--- REQUIRED ACTION ---
Whenever a line in the material below includes "plies", copy that line.

--- GIVEN DATA ---
----

/-- 16 R293, R294, 11 R203, R204: lds allocates a valid entry with its form, PLY, W and address, the oldest of 32 giving way, and
loads as ld does; one whose access faults loses its entry and raises nothing. chks does nothing when the newest matching entry of
an earlier bundle is valid, as the writes of earlier chip cycles have left it and with no poison consumed, and issues the load again
otherwise; which bytes consume poison before they have been sampled is log 13's reading. -/
def Obligations.SpeculativeLoads : Prop :=
  ∀ (m : MArgs) (s : State), s.curCore.guard m.guard = some true → m.ply + widthOf m.w ≤ 2048 →
    let c := s.curCore
    let w := widthOf m.w
    let src := if m.port then 3 else 2
    let r := c.readScalars [m.base]
    let v := (r.1.getD 0 0 + mOffset m).toNat
    let old (form : Nat) := c.addrTab.find? fun e =>
      e.form == form && e.ply == m.ply && e.w == w && e.addr == v && e.issuedAt != s.chip
    let again : Act := .sample s.cur (v % 2 ^ 21) (64 * w) (c.sched + 6) (.plies m.ply w) true none
    (s.VaultOk .own v (64 * w) → ∃ t, exec (.ldsV m) s = .next t
        ∧ (t.core s.cur).items = c.items ++ [⟨c.sched + 3, src, c.sched, c.seq,
            .sample s.cur (v % 2 ^ 21) (64 * w) (c.sched + 6) (.plies m.ply w) true (some s.nextId)⟩]
        ∧ (∃ e, e.id = s.nextId ∧ e.form = 0 ∧ e.ply = m.ply ∧ e.w = w ∧ e.addr = v ∧ e.valid = true
            ∧ (t.core s.cur).addrTab = e :: c.addrTab.take 31))
    ∧ (¬s.VaultOk .own v (64 * w) → ∃ t, exec (.ldsV m) s = .next t ∧ (t.core s.cur).items = c.items
        ∧ (t.core s.cur).causes = c.causes ∧ ∃ e r', (t.core s.cur).addrTab = e :: r' ∧ e.id = s.nextId ∧ e.valid = false)
    ∧ (∀ e, old 0 = some e → e.valid = true ∨ e.deadAt = s.chip → s.specPoisoned c e.id = false →
        exec (.chksV m) s = .next (s.setCore s.cur r.2))
    ∧ (∀ e, old 1 = some e → e.valid = true ∨ e.deadAt = s.chip → s.specPoisoned c e.id = false →
        exec (.chksG m) s = .next (s.setCore s.cur r.2))
    ∧ ((∀ e, old 0 = some e → e.valid = false ∧ e.deadAt ≠ s.chip ∨ s.specPoisoned c e.id = true) → s.VaultOk .own v (64 * w) →
        exec (.chksV m) s = .next (s.pending r.2 3 src again))
    ∧ ((∀ e, old 1 = some e → e.valid = false ∧ e.deadAt ≠ s.chip ∨ s.specPoisoned c e.id = true) →
        exec (.chksG m) s = exec (.ldG m) s)
    ∧ (v / 4096 = (v + 64 * w - 1) / 4096 → v < 2 ^ 57 → c.global? (s.nextId + 1) = none → ∃ t, exec (.ldsG m) s = .next t
        ∧ (∃ e ∈ (t.core s.cur).addrTab, e.form = 1 ∧ e.ply = m.ply ∧ e.w = w ∧ e.addr = v)
        ∧ ((t.core s.cur).causes = c.causes))
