-- ==== Sys2Proof/Laws/Slots.lean ====
section
/-! SUPPORT. What a slot can do: the ways in which slotRun and vRun answer, and what a landing changes. -/

namespace Sys2Proof.Machine

/-- Everything that slotRun can answer. -/
theorem slotRun_cases (g : Guard) (checks : State → List Trap) (eff : State → State) (s : State) :
    (s.curCore.guard g = none ∧ slotRun g checks eff s = .next (s.trapHere .nonuniform))
    ∨ (s.curCore.guard g = some false ∧ slotRun g checks eff s = .next s)
    ∨ (s.curCore.guard g = some true ∧ checks s = [] ∧ slotRun g checks eff s = .next (eff s))
    ∨ (∃ t r, s.curCore.guard g = some true ∧ checks s = t :: r ∧ slotRun g checks eff s = .next (s.trapHere t)) := by
  simp only [slotRun]
  match hg : s.curCore.guard g with
  | none => exact .inl ⟨rfl, rfl⟩
  | some false => exact .inr (.inl ⟨rfl, rfl⟩)
  | some true =>
    match hc : checks s with
    | [] => exact .inr (.inr (.inl ⟨rfl, rfl, rfl⟩))
    | t :: r => exact .inr (.inr (.inr ⟨t, r, rfl, rfl, rfl⟩))

/-- A true guard without a failing check runs the effect. -/
theorem slotRun_runs (g : Guard) (checks : State → List Trap) (eff : State → State) (s : State)
    (hg : s.curCore.guard g = some true) (hc : checks s = []) : slotRun g checks eff s = .next (eff s) := by
  simp only [slotRun, hg, hc]

/-- A false guard does nothing. -/
theorem slotRun_off (g : Guard) (checks : State → List Trap) (eff : State → State) (s : State)
    (hg : s.curCore.guard g = some false) : slotRun g checks eff s = .next s := by
  simp only [slotRun, hg]

/-- A guard that is not uniform traps. -/
theorem slotRun_nonuniform (g : Guard) (checks : State → List Trap) (eff : State → State) (s : State)
    (hg : s.curCore.guard g = none) : slotRun g checks eff s = .next (s.trapHere .nonuniform) := by
  simp only [slotRun, hg]

/-- The first failing check traps. -/
theorem slotRun_traps (g : Guard) (checks : State → List Trap) (eff : State → State) (s : State) (t : Trap)
    (r : List Trap) (hg : s.curCore.guard g = some true) (hc : checks s = t :: r) :
    slotRun g checks eff s = .next (s.trapHere t) := by
  simp only [slotRun, hg, hc]

/-- The checks of a V form. -/
def vChecks (v : VArgs) (illegal : Core → Bool) (foot : Nat → List (Nat × Nat)) (c : Core) : List Trap :=
  check (illegal c) .illegal ++ check ((foot c.jord).any fun f => 2048 < f.1 + f.2) .plyRange
    ++ check (c.sched < c.vBusy v.port) .timing

/-- A V form with an active lane and no failing check runs its effect and occupies its slot. -/
theorem vRun_runs (v : VArgs) (illegal : Core → Bool) (foot : Nat → List (Nat × Nat)) (occ : Nat → Nat)
    (eff : Nat → LaneMask → Core → Core) (s : State) (hm : s.curCore.guardLanes v.port v.guard ≠ 0)
    (hc : vChecks v illegal foot s.curCore = []) :
    vRun v illegal foot occ eff s
      = .next (s.onCur fun c => (eff s.curCore.jord (s.curCore.guardLanes v.port v.guard) c).occupy v.port
          (occ s.curCore.jord)) := by
  simp only [vChecks] at hc
  simp only [vRun, hm, if_false, hc]

/-- A V form without an active lane does nothing. -/
theorem vRun_off (v : VArgs) (illegal : Core → Bool) (foot : Nat → List (Nat × Nat)) (occ : Nat → Nat)
    (eff : Nat → LaneMask → Core → Core) (s : State) (hm : s.curCore.guardLanes v.port v.guard = 0) :
    vRun v illegal foot occ eff s = .next s := by
  simp only [vRun, hm, if_true]

/-- The first failing check of a V form traps. -/
theorem vRun_traps (v : VArgs) (illegal : Core → Bool) (foot : Nat → List (Nat × Nat)) (occ : Nat → Nat)
    (eff : Nat → LaneMask → Core → Core) (s : State) (t : Trap) (r : List Trap)
    (hm : s.curCore.guardLanes v.port v.guard ≠ 0) (hc : vChecks v illegal foot s.curCore = t :: r) :
    vRun v illegal foot occ eff s = .next (s.trapHere t) := by
  simp only [vChecks] at hc
  simp only [vRun, hm, if_false, hc]

/-! Guards. -/

theorem guard_unguarded (c : Core) : c.guard ⟨0, false⟩ = some true := by
  have h : c.viewLanes ≠ 0 := by
    simp only [Core.viewLanes]
    split
    · decide
    · rename_i hne
      intro h0
      have hlt : (c.ctl 1 ||| c.ctl 2) % 256 < 256 := Nat.mod_lt _ (by decide)
      generalize (c.ctl 1 ||| c.ctl 2) % 256 = g at *
      have all : ∀ g : Fin 256, g.val ≠ 0 → groupLanes g.val ≠ 0 := by decide +kernel
      exact all ⟨g, hlt⟩ hne h0
  have e : c.pred 0 &&& c.viewLanes = c.viewLanes := by
    simp only [Core.pred, if_true, BitVec.allOnes_and]
  simp only [Core.guard, Core.uniform, e, if_neg h, if_true, Option.map_some, Bool.xor_false]

/-! Landings. -/

@[simp] theorem Core.landScalar_vault (c : Core) (r : Nat) (v : Word) : (c.landScalar r v).vault = c.vault := by
  simp only [Core.landScalar]; split <;> rfl

@[simp] theorem Core.landPred_vault (c : Core) (p : Nat) (m b : LaneMask) : (c.landPred p m b).vault = c.vault := by
  simp only [Core.landPred]; split <;> rfl

/-- No landing writes a vault. -/
theorem Core.land_vault (c : Core) (d : Dest) : (c.land d).vault = c.vault := by
  cases d <;> simp [Core.land] <;> rfl

/-- Reads of mapped registers change only the two queues. -/
theorem Core.readScalars_queues (c : Core) (rs : List Nat) :
    ∃ q k, (c.readScalars rs).2 = { c with engQ := q, corQ := k } := by
  simp only [Core.readScalars]
  split <;> split <;> exact ⟨_, _, rfl⟩

/-- Without a mapped register nothing is popped. -/
theorem Core.readScalars_unmapped (c : Core) (rs : List Nat) (h : ∀ r ∈ rs, c.mapped r = false) :
    c.readScalars rs = (rs.map c.scalar, c) := by
  have e : ¬ (rs.contains 63 && c.engMapped) = true := by
    intro hx
    simp at hx
    have := h 63 hx.1
    simp [Core.mapped, hx.2] at this
  have k : ¬ (rs.contains 62 && c.corMapped) = true := by
    intro hx
    simp at hx
    have := h 62 hx.1
    simp [Core.mapped, hx.2] at this
  simp only [Core.readScalars, e, k, if_false, Bool.false_eq_true]
  congr 1
  apply List.map_congr_left
  intro r hr
  have := h r hr
  simp [Core.mapped] at this
  simp
  split
  · rename_i hx; exact absurd hx.2 (by simpa using this.1 hx.1)
  · split
    · rename_i hx; exact absurd hx.2 (by simpa using this.2 hx.1)
    · rfl

end Sys2Proof.Machine
end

----

--- WRITTEN RESPONSE ---
    let again : Act := .sample s.cur (v % 2 ^ 21) (64 * w) (c.sched + 6) (.plies m.ply w) true none
            .sample s.cur (v % 2 ^ 21) (64 * w) (c.sched + 6) (.plies m.ply w) true (some s.nextId)⟩]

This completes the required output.